◆ **INSTRUCTIONS TO FOLLOW**:
In the entries below, every line that contains "order" must be located and copied.

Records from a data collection
=======

-- ==== Sys2Proof/Laws/Seals.lean ====
section
/-! SUPPORT. What a fence and a release do with the batches of their classes: they seal each class once, in ascending order, wait
for a batch that is outstanding, and go on when the batches that they sealed are complete (09 R158, R166, 22 R355). -/

namespace Sys2Proof.Machine

open Sys2Proof

/-! ## One seal -/

/-- A seal moves the open batch of its class to the sealed ones, and settles them. -/
theorem seal_gang {s : State} {pid gi : Nat} {c : Cls} {g : Gang} (h : getGang s pid gi = some g) :
    ∃ g', getGang (sealClass s pid gi c) pid gi = some g' ∧
      g'.seals = settleSeals [] (g.seals ++ [{ openOf g c with sealedAt := s.now, order := s.nextId }]) ∧
      g'.opens = (g.opens.map fun a => if a.cls == c then batch0 (s.nextId + 1) c else a) ∧
      g'.split = g.split := by
  have := getGang_updGang s pid gi fun g =>
    let b := openOf g c
    settleGang { g with
      seals := g.seals ++ [{ b with sealedAt := s.now, order := s.nextId }]
      opens := g.opens.map fun a => if a.cls == c then batch0 (s.nextId + 1) c else a
      sealedBids := if ((getPanel s pid).map (·.hdr.redundant)).getD false then g.sealedBids ++ [(b.bid, c, s.nextId)] else g.sealedBids }
  rw [h] at this
  exact ⟨_, this, rfl, rfl, rfl⟩

/-- A seal takes two numbers. -/
theorem seal_next (s : State) (pid gi : Nat) (c : Cls) : (sealClass s pid gi c).nextId = s.nextId + 2 := rfl

/-- The batches of a class that are not complete. -/
def cntC (c : Cls) (bs : List Batch) : Nat := (bs.filter fun b => b.cls == c && !b.complete).length

/-- Settling completes batches and opens none. -/
theorem settle_count (c : Cls) : ∀ (bs before : List Batch), cntC c (settleSeals before bs) ≤ cntC c bs
  | [], _ => by simp [settleSeals]
  | b :: bs, before => by
    simp only [settleSeals]
    split
    · have := settle_count c bs before
      simp only [cntC, List.filter_cons] at *
      split <;> simp_all
    · split
      · split
        · have := settle_count c bs before
          simp only [cntC, List.filter_cons] at *
          simp
          split <;> simp_all <;> omega
        · have := settle_count c bs before
          simp only [cntC, List.filter_cons] at *
          split <;> simp_all <;> omega
      · have := settle_count c bs (b :: before)
        simp only [cntC, List.filter_cons] at *
        split <;> simp_all

/-- A seal of one class raises the counter of no other. -/
theorem counter_seal_ne {s : State} {pid gi : Nat} {c d : Cls} {g : Gang} (h : getGang s pid gi = some g) (hd : c ≠ d) :
    ∀ g', getGang (sealClass s pid gi c) pid gi = some g' → counterOf g' d ≤ counterOf g d := by
  intro g' hg
  obtain ⟨g2, h1, h2, -, -⟩ := seal_gang (c := c) h
  rw [hg] at h1; cases h1
  simp only [counterOf, h2]
  refine Nat.le_trans (settle_count d _ _) ?_
  have : (openOf g c).cls = c := by
    unfold openOf
    cases hf : g.opens.find? fun b => b.cls == c with
    | none => rfl
    | some b => simpa using List.find?_some hf
  simp [cntC, List.filter_append, this, hd]

/-- With room in the counters every class is sealed, and its bound is the number after its seal. -/
theorem sealEach_ok (x : Ctx) : ∀ (cs : List Cls) (bounds : List (Nat × Nat)) (s : State) (g : Gang),
    cs.Nodup → (∀ c ∈ cs, ∀ b ∈ bounds, b.1 ≠ clsNo c) → getGang s x.pid x.gi = some g →
    (∀ c ∈ cs, counterOf g c < 63) →
    x.sealEach cs bounds s = .ok (cs.foldl (fun t c => sealClass t x.pid x.gi c) s,
      (cs.mapIdx fun k c => (clsNo c, s.nextId + 2 * (k + 1))).reverse ++ bounds)
  | [], bounds, s, g, _, _, _, _ => by simp [Ctx.sealEach]
  | c :: cs, bounds, s, g, hn, hb, hg, hc => by
    have h1 : (bounds.any fun b => b.1 == clsNo c) = false := by
      simp only [List.any_eq_false, beq_iff_eq]
      exact fun b hbb => hb c (by simp) b hbb
    obtain ⟨g', hg', -, -, -⟩ := seal_gang (c := c) hg
    have h2 := hc c (by simp)
    simp only [Ctx.sealEach, h1, Bool.false_eq_true, if_false, hg, Option.map_some, Option.getD_some, decide_eq_true_eq]
    rw [if_neg (by omega), sealEach_ok x cs _ _ g' (List.nodup_cons.mp hn).2 ?_ hg' ?_]
    · simp only [List.foldl_cons, seal_next, List.mapIdx_cons, List.reverse_cons]
      congr 2
      simp
      congr 2
      funext k d; congr 1; omega
    · intro d hd b hbb
      rcases List.mem_cons.mp hbb with rfl | hbb
      · intro he
        have : c = d := by cases c <;> cases d <;> simp_all [clsNo]
        exact (List.nodup_cons.mp hn).1 (this ▸ hd)
      · exact hb d (by simp [hd]) b hbb
    · intro d hd
      have : c ≠ d := fun he => (List.nodup_cons.mp hn).1 (he ▸ hd)
      exact Nat.lt_of_le_of_lt (counter_seal_ne hg this g' hg') (hc d (by simp [hd]))

/-- A batch with a command to come stays as it is. -/
theorem settle_keeps {b : Batch} (hc : b.complete = false) (hl : 0 < b.left) : ∀ (bs before : List Batch), b ∈ bs →
    b ∈ settleSeals before bs
  | a :: bs, before, h => by
    unfold settleSeals
    rcases List.mem_cons.mp h with rfl | h
    · rw [if_neg (by simp [hc]), if_neg (by simp; omega)]; simp
    · split
      · simp [settle_keeps hc hl bs before h]
      · split
        · split
          · simp [settle_keeps hc hl bs before h]
          · exact settle_keeps hc hl bs before h
        · simp [settle_keeps hc hl bs _ h]

/-- A batch with a command to come stays, through every seal. -/
theorem seals_keep {b : Batch} (hc : b.complete = false) (hl : 0 < b.left) (pid gi : Nat) : ∀ (cs : List Cls) (s : State)
    (g : Gang), getGang s pid gi = some g → b ∈ g.seals →
    ∃ g', getGang (cs.foldl (fun t c => sealClass t pid gi c) s) pid gi = some g' ∧ b ∈ g'.seals
  | [], s, g, hg, hb => ⟨g, hg, hb⟩
  | c :: cs, s, g, hg, hb => by
    obtain ⟨g', h1, h2, -, -⟩ := seal_gang (c := c) hg
    exact seals_keep hc hl pid gi cs _ g' h1 (h2 ▸ settle_keeps hc hl _ _ (by simp [hb]))

/-- The open batch of a class is of that class. -/
theorem openOf_cls (g : Gang) (c : Cls) : (openOf g c).cls = c := by
    unfold openOf
    cases hf : g.opens.find? fun b => b.cls == c with
    | none => rfl
    | some b => simpa using List.find?_some hf

/-- A new open batch of one class leaves that of another. -/
theorem openOf_map_ne {g : Gang} {c d : Cls} (h : c ≠ d) (n : Nat) :
    (((g.opens.map fun a => if a.cls == c then batch0 n c else a).find? fun b => b.cls == d).getD (batch0 0 d)) = openOf g d := by
  unfold openOf
  congr 1
  induction g.opens with
  | nil => rfl
  | cons a as ih =>
    rw [List.map_cons, List.find?_cons, List.find?_cons, ih]
    by_cases ha : a.cls = c
    · have h1 : (a.cls == d) = false := by simpa using fun e => h (ha ▸ e)
      have h2 : ((if a.cls == c then batch0 n c else a).cls == d) = false := by simp [ha, batch0, h]
      rw [h1, h2]
    · rw [if_neg (by simpa using ha)]

/-- The open batch of a class with a command to come is sealed by the fold, with an order below the next number. -/
theorem seals_open {d : Cls} (pid gi : Nat) : ∀ (cs : List Cls) (s : State) (g : Gang),
    getGang s pid gi = some g → cs.Nodup → d ∈ cs → (openOf g d).complete = false → 0 < (openOf g d).left →
    ∃ g' b, getGang (cs.foldl (fun t c => sealClass t pid gi c) s) pid gi = some g' ∧ b ∈ g'.seals ∧ b.cls = d ∧
      b.complete = false ∧ 0 < b.left ∧ ∃ k, cs[k]? = some d ∧ b.order = s.nextId + 2 * k
  | [], _, _, _, _, hd, _, _ => absurd hd (by simp)
  | c :: cs, s, g, hg, hn, hd, hc, hl => by
    obtain ⟨g', h1, h2, h3, -⟩ := seal_gang (c := c) hg
    by_cases e : c = d
    · subst e
      obtain ⟨g2, h4, h5⟩ := seals_keep (b := { openOf g c with sealedAt := s.now, order := s.nextId }) hc hl pid gi cs _ g' h1
        (h2 ▸ settle_keeps (b := { openOf g c with sealedAt := s.now, order := s.nextId }) hc hl _ _
          (List.mem_append_right _ (List.mem_singleton.mpr rfl)))
      exact ⟨g2, _, h4, h5, openOf_cls g c, hc, hl, 0, rfl, rfl⟩
    · have ho : openOf g' d = openOf g d := by
        have := openOf_map_ne (g := g) e (s.nextId + 1)
        unfold openOf at this ⊢
        rw [h3]; exact this
      obtain ⟨g2, b, h4, h5, h6, h7, h8, k, h9, h10⟩ := seals_open pid gi cs _ g' h1 (List.nodup_cons.mp hn).2
        (by rcases List.mem_cons.mp hd with rfl | h
            · exact absurd rfl e
            · exact h) (ho ▸ hc) (ho ▸ hl)
      refine ⟨g2, b, h4, h5, h6, h7, h8, k + 1, by simpa using h9, ?_⟩
      rw [h10, seal_next]; omega

/-- Beginning an instruction takes no number. -/
theorem begin_next (x : Ctx) (s : State) : (x.begin s).nextId = s.nextId := rfl

/-- A mask names each class once. -/
theorem masked_nodup (m : BitVec 5) : (allClasses.filter (inMask m)).Nodup :=
  List.Nodup.filter _ (by decide)

/-! ## A fence or a release that has sealed nothing yet -/

/-- It seals every class of its mask. -/
theorem sealOnce_ok {i : Instr} {s : State} {x : Ctx} (h : ctxOf i s = some x) {m : BitVec 5} (hm : x.sealable m) :
    x.sealOnce m (x.begin s) = .ok (x.sealAll m (x.begin s), sealBounds m (x.begin s).nextId) := by
  obtain ⟨q, hq⟩ := begin_gang h
  unfold Ctx.sealOnce Ctx.sealAll sealBounds
  rw [hm.1, sealEach_ok x _ [] _ _ (masked_nodup m) (by simp) hq]
  · simp
  · intro c hc
    exact (hm.2.2 c (by simpa using (List.mem_filter.mp hc).2)).1

/-- The bound of a class that was sealed. -/
theorem bound_in {m : BitVec 5} {c : Cls} {n k : Nat} (h : (allClasses.filter (inMask m))[k]? = some c) :
    boundOf (sealBounds m n) c = n + 2 * (k + 1) := by
  have key : ∀ b ∈ sealBounds m n, b.1 = clsNo c → b.2 = n + 2 * (k + 1) := by
    intro b hb he
    simp only [sealBounds, List.mem_reverse, List.mem_mapIdx] at hb
    obtain ⟨j, hj, rfl⟩ := hb
    have hjc : (allClasses.filter (inMask m))[j] = c := by
      have : ∀ a b : Cls, clsNo a = clsNo b → a = b := by intro a b; cases a <;> cases b <;> simp [clsNo]
      exact this _ _ he
    have hk : k < (allClasses.filter (inMask m)).length := (List.getElem?_eq_some_iff.mp h).1
    have : j = k := (List.Nodup.getElem_inj_iff (masked_nodup m) (hi := hj) (hj := hk)).mp (by
      rw [hjc]; exact ((List.getElem?_eq_some_iff.mp h).2).symm)
    simp [this]
  unfold boundOf
  cases hf : (sealBounds m n).find? fun b => b.1 == clsNo c with
  | none =>
    exfalso
    rw [List.find?_eq_none] at hf
    have hk := List.getElem?_eq_some_iff.mp h
    apply hf (clsNo c, n + 2 * (k + 1))
    · simp only [sealBounds, List.mem_reverse, List.mem_mapIdx]
      exact ⟨k, hk.1, by rw [hk.2]⟩
    · simp
  | some b =>
    have h2 := List.find?_some hf
    simp at h2
    simp [key b (List.mem_of_find?_eq_some hf) h2]

/-- A batch that was outstanding stands, sealed, below the bound of its class. -/
theorem outstanding_sealed {i : Instr} {s : State} {x : Ctx} (h : ctxOf i s = some x) {m : BitVec 5} (hm : x.sealable m)
    (ho : x.outstanding m s) : ∃ g b, getGang (x.sealAll m (x.begin s)) x.pid x.gi = some g ∧ b ∈ g.seals ∧
      b.complete = false ∧ inMask m b.cls = true ∧ b.order < boundOf (sealBounds m (x.begin s).nextId) b.cls := by
  obtain ⟨q, hq⟩ := begin_gang h
  obtain ⟨c, hc, ho⟩ := ho
  have hin : c ∈ allClasses.filter (inMask m) := List.mem_filter.mpr ⟨by cases c <;> simp [allClasses], hc⟩
  rcases ho with hl | ⟨b, hb, h1, h2, h3, h4⟩
  · obtain ⟨g', b, a1, a2, a3, a4, a5, k, a6, a7⟩ := seals_open (d := c) x.pid x.gi _ _ _ hq (masked_nodup m) hin
      (hm.2.2 c hc).2 hl
    exact ⟨g', b, a1, a2, a4, a3 ▸ hc, by rw [a3, bound_in a6, a7]; omega⟩
  · obtain ⟨g', a1, a2⟩ := seals_keep h2 h3 x.pid x.gi (allClasses.filter (inMask m)) _ _ hq hb
    obtain ⟨k, hk⟩ := List.mem_iff_getElem?.mp hin
    exact ⟨g', b, a1, a2, h2, h1 ▸ hc, by rw [h1, bound_in hk, begin_next]; omega⟩


/-- A release with a batch outstanding seals, keeps its seals and waits. -/
theorem release_parks {i : Instr} {s : State} {x : Ctx} (hx : ctxOf i s = some x) (hm : x.sealable allMask)
    (ho : x.outstanding allMask s) (sys : Bool) (cont : State → Body) :
    x.releaseThen sys cont (x.begin s) = .error (.park (x.keepSeals (sealBounds allMask (x.begin s).nextId) none
      (x.sealAll allMask (x.begin s))) (.release allMask sys)) := by
  obtain ⟨g, b, h1, h2, h3, h4, h5⟩ := outstanding_sealed hx hm ho
  unfold Ctx.releaseThen
  simp only [sealOnce_ok hx hm, Bind.bind, Except.bind, h1, Option.map_some, Option.getD_some, hm.2.1]
  rw [if_pos]
  simp only [releaseBusy, List.any_eq_true]
  exact ⟨b, h2, by rw [h3, h4]; simpa using h5⟩


/-! ## One that has sealed before -/

/-- A class that the instruction has sealed is not sealed again. -/
theorem sealEach_done (x : Ctx) (s : State) : ∀ (cs : List Cls) (bounds : List (Nat × Nat)),
    (∀ c ∈ cs, ∃ b ∈ bounds, b.1 = clsNo c) → x.sealEach cs bounds s = .ok (s, bounds)
  | [], _, _ => rfl
  | c :: cs, bounds, h => by
    obtain ⟨b, h1, h2⟩ := h c (by simp)
    rw [Ctx.sealEach, if_pos (by simp only [List.any_eq_true]; exact ⟨b, h1, by simp [h2]⟩)]
    exact sealEach_done x s cs bounds fun c hc => h c (by simp [hc])


/-- A release whose sealed batches are complete, none of them failed, goes on. -/
theorem release_settled {i : Instr} {s : State} {x : Ctx} (hx : ctxOf i s = some x) {sys : Bool} (hs : x.settled allMask)
    (hd : x.delivered sys s) (cont : State → Body) : x.releaseThen sys cont (x.begin s) = cont (x.begin s) := by
  obtain ⟨q, hq⟩ := begin_gang hx
  unfold Ctx.releaseThen
  simp only [Ctx.sealOnce]
  rw [sealEach_done x _ _ _ fun c hc => hs.1 c (by simpa using (List.mem_filter.mp hc).2)]
  simp only [Bind.bind, Except.bind, hq, Option.map_some, Option.getD_some]
  rw [if_neg]
  · have : x.raiseWaited x.e.sealed (x.begin s) = .ok () := by
      unfold Ctx.raiseWaited
      rw [hq, if_neg]
      simp only [Option.any_some, List.any_eq_true, not_exists, not_and]
      intro c _
      have : failedAmong (releaseWaits x.e.sealed) { x.g with split := modifyAt q x.g.split x.ei } c = none := by
        simp only [failedAmong, List.find?_eq_none, releaseWaits]
        intro b hb h
        simp at h
        have := (hs.2 b hb h.1.1.1).2
        simp [this] at h
      simp [this]
    simp only [this]
    have hp : (x.begin s).links = s.links := rfl
    have hd2 : ¬ ((sys && (x.begin s).links.posted.any fun w => w.pid == some x.pid) = true) := by
      rw [hp]; cases sys
      · simp
      · simp [hd.2 rfl]
    rw [if_neg hd2, hd.1]
    simp
  · simp only [releaseBusy, List.any_eq_true, not_exists]
    rintro b ⟨hb, h⟩
    simp at h
    have := (hs.2 b hb h.2).1
    simp [this] at h
end Sys2Proof.Machine
end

=======

◆ **WRITTEN ANSWER**:
/-! SUPPORT. What a fence and a release do with the batches of their classes: they seal each class once, in ascending order, wait
      g'.seals = settleSeals [] (g.seals ++ [{ openOf g c with sealedAt := s.now, order := s.nextId }]) ∧
      seals := g.seals ++ [{ b with sealedAt := s.now, order := s.nextId }]
/-- The open batch of a class with a command to come is sealed by the fold, with an order below the next number. -/
      b.complete = false ∧ 0 < b.left ∧ ∃ k, cs[k]? = some d ∧ b.order = s.nextId + 2 * k
      obtain ⟨g2, h4, h5⟩ := seals_keep (b := { openOf g c with sealedAt := s.now, order := s.nextId }) hc hl pid gi cs _ g' h1
        (h2 ▸ settle_keeps (b := { openOf g c with sealedAt := s.now, order := s.nextId }) hc hl _ _
      b.complete = false ∧ inMask m b.cls = true ∧ b.order < boundOf (sealBounds m (x.begin s).nextId) b.cls := by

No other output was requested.